WHAT IS NEEDED: The following data has a line with "Keeps mm s0 (State.refusedAccess" and a line with "Keeps mm s0 (State.hbmCount". Write out exactly those lines and all the lines between them.

TASK MATERIAL:
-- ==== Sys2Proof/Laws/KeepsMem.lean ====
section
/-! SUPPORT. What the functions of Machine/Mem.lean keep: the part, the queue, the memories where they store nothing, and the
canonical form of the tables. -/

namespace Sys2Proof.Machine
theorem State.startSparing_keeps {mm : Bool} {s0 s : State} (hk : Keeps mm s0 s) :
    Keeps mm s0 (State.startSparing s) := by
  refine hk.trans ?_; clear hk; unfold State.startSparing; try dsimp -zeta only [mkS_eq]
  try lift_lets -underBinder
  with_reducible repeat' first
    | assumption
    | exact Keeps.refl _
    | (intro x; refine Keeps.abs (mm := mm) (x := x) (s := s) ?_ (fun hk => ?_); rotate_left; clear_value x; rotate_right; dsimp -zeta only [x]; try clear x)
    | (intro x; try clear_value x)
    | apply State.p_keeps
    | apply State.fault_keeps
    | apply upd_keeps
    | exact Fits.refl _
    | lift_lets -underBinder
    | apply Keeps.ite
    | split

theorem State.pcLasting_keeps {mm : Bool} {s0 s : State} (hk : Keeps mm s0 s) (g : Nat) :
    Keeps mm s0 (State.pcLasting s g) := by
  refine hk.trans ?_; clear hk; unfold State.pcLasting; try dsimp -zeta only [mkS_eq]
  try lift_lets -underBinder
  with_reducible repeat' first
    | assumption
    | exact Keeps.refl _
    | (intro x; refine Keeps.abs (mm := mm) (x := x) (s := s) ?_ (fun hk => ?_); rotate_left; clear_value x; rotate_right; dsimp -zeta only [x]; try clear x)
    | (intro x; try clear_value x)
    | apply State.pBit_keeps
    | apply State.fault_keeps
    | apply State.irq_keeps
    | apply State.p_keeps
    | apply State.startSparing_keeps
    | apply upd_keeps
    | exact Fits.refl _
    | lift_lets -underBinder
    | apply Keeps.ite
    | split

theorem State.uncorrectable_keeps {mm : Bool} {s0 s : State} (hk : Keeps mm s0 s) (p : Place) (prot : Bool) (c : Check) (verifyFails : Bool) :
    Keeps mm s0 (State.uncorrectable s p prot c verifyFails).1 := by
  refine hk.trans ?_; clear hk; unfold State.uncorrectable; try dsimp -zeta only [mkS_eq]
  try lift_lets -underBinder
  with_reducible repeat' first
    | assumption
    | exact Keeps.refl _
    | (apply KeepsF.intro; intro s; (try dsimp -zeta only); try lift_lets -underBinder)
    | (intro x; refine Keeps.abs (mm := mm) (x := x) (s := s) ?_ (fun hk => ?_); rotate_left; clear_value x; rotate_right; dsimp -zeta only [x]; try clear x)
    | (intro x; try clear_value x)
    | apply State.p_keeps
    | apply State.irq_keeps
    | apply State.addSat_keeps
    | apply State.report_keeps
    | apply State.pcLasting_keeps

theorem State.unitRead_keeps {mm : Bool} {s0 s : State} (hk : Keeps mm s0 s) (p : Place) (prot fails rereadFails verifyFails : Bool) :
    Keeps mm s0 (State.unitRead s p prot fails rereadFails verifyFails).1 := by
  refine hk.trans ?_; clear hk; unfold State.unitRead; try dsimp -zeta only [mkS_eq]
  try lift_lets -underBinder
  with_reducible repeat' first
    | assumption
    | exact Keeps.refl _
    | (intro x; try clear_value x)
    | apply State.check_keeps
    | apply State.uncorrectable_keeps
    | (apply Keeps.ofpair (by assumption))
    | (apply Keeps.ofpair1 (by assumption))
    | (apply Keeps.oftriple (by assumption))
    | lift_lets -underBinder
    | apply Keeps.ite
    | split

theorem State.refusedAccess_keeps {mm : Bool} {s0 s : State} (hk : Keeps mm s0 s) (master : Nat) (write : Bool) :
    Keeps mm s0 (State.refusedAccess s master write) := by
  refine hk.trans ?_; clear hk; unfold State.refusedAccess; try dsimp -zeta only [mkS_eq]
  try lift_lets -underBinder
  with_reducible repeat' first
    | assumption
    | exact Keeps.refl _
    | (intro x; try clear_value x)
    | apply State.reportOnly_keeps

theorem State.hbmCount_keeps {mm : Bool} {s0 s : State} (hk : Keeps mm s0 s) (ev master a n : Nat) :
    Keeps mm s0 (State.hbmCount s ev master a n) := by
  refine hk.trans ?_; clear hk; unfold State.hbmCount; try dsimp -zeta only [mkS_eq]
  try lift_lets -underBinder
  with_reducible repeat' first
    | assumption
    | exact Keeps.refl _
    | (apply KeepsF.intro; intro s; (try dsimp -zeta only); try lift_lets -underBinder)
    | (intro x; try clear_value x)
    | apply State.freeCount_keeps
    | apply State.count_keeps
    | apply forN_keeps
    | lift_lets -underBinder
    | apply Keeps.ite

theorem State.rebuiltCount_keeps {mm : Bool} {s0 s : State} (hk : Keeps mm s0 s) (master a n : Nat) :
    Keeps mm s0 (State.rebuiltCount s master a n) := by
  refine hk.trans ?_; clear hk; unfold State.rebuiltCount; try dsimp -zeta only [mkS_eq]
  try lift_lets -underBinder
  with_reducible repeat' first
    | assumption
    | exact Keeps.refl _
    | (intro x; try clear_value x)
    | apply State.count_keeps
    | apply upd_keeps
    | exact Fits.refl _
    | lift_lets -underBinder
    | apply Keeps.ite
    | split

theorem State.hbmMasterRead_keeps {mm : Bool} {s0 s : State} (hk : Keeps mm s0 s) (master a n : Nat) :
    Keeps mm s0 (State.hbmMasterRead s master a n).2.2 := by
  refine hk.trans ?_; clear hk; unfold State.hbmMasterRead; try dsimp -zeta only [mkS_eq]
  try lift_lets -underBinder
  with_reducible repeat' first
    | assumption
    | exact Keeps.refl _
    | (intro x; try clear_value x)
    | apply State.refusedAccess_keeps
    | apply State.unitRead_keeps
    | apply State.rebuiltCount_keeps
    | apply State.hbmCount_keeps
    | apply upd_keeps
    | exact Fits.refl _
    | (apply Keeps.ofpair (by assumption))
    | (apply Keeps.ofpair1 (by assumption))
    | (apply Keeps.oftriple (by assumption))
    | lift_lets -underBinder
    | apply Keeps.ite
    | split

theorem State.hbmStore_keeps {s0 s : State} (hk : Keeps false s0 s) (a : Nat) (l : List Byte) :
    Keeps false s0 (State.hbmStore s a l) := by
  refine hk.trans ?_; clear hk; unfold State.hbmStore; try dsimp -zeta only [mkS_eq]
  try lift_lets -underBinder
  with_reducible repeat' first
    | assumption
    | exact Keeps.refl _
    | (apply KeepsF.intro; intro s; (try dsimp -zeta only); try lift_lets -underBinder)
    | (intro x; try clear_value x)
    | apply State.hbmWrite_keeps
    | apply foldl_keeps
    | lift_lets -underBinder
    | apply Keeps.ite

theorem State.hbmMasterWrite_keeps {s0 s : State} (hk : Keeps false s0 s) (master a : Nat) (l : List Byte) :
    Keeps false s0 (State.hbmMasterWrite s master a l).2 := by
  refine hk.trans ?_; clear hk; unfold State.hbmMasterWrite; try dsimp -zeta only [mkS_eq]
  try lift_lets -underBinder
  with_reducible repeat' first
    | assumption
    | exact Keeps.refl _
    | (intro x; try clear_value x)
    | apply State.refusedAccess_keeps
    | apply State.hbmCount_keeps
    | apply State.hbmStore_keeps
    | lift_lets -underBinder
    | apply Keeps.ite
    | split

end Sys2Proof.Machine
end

==

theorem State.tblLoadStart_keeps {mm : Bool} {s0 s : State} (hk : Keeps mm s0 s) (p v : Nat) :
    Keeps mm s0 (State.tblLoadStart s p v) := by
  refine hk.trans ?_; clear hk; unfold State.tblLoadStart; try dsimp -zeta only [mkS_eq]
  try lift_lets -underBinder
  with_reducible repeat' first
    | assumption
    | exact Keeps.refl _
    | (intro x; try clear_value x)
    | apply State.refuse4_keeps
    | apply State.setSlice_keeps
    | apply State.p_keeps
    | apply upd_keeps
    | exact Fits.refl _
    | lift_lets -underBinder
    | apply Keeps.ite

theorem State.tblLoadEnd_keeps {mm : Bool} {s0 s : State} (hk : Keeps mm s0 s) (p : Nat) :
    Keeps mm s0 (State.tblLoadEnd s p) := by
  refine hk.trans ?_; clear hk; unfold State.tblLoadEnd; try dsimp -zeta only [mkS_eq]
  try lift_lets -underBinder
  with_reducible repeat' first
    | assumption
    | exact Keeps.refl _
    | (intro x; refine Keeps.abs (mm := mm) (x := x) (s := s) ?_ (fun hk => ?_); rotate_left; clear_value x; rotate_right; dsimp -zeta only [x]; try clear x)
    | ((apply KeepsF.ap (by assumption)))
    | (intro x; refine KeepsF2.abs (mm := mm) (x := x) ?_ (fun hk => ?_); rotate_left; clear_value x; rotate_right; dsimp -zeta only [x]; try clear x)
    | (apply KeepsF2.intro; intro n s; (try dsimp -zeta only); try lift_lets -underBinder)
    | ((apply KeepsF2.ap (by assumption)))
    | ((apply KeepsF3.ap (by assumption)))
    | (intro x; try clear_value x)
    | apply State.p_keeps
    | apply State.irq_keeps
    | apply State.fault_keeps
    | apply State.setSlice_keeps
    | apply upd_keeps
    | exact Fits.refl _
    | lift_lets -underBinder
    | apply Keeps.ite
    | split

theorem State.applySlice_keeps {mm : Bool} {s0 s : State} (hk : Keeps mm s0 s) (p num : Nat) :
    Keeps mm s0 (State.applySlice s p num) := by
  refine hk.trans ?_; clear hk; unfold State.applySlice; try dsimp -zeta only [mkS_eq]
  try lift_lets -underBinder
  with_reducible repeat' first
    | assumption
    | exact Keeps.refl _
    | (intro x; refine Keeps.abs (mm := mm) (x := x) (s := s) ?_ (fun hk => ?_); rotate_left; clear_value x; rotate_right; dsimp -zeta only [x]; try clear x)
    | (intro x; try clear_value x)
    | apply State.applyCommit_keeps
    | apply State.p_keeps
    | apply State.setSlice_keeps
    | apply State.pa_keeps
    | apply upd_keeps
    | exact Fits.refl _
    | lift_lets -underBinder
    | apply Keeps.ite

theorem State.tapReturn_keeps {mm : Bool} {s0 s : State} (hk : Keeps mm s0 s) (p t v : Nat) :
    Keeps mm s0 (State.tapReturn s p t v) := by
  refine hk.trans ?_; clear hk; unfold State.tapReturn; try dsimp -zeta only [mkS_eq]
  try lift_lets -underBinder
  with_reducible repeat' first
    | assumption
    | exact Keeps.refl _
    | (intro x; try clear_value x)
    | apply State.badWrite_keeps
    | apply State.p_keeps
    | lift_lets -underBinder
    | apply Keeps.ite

SOLUTION TO THE EXERCISE:
    Keeps mm s0 (State.refusedAccess s master write) := by
  refine hk.trans ?_; clear hk; unfold State.refusedAccess; try dsimp -zeta only [mkS_eq]
  try lift_lets -underBinder
  with_reducible repeat' first
    | assumption
    | exact Keeps.refl _
    | (intro x; try clear_value x)
    | apply State.reportOnly_keeps

theorem State.hbmCount_keeps {mm : Bool} {s0 s : State} (hk : Keeps mm s0 s) (ev master a n : Nat) :
    Keeps mm s0 (State.hbmCount s ev master a n) := by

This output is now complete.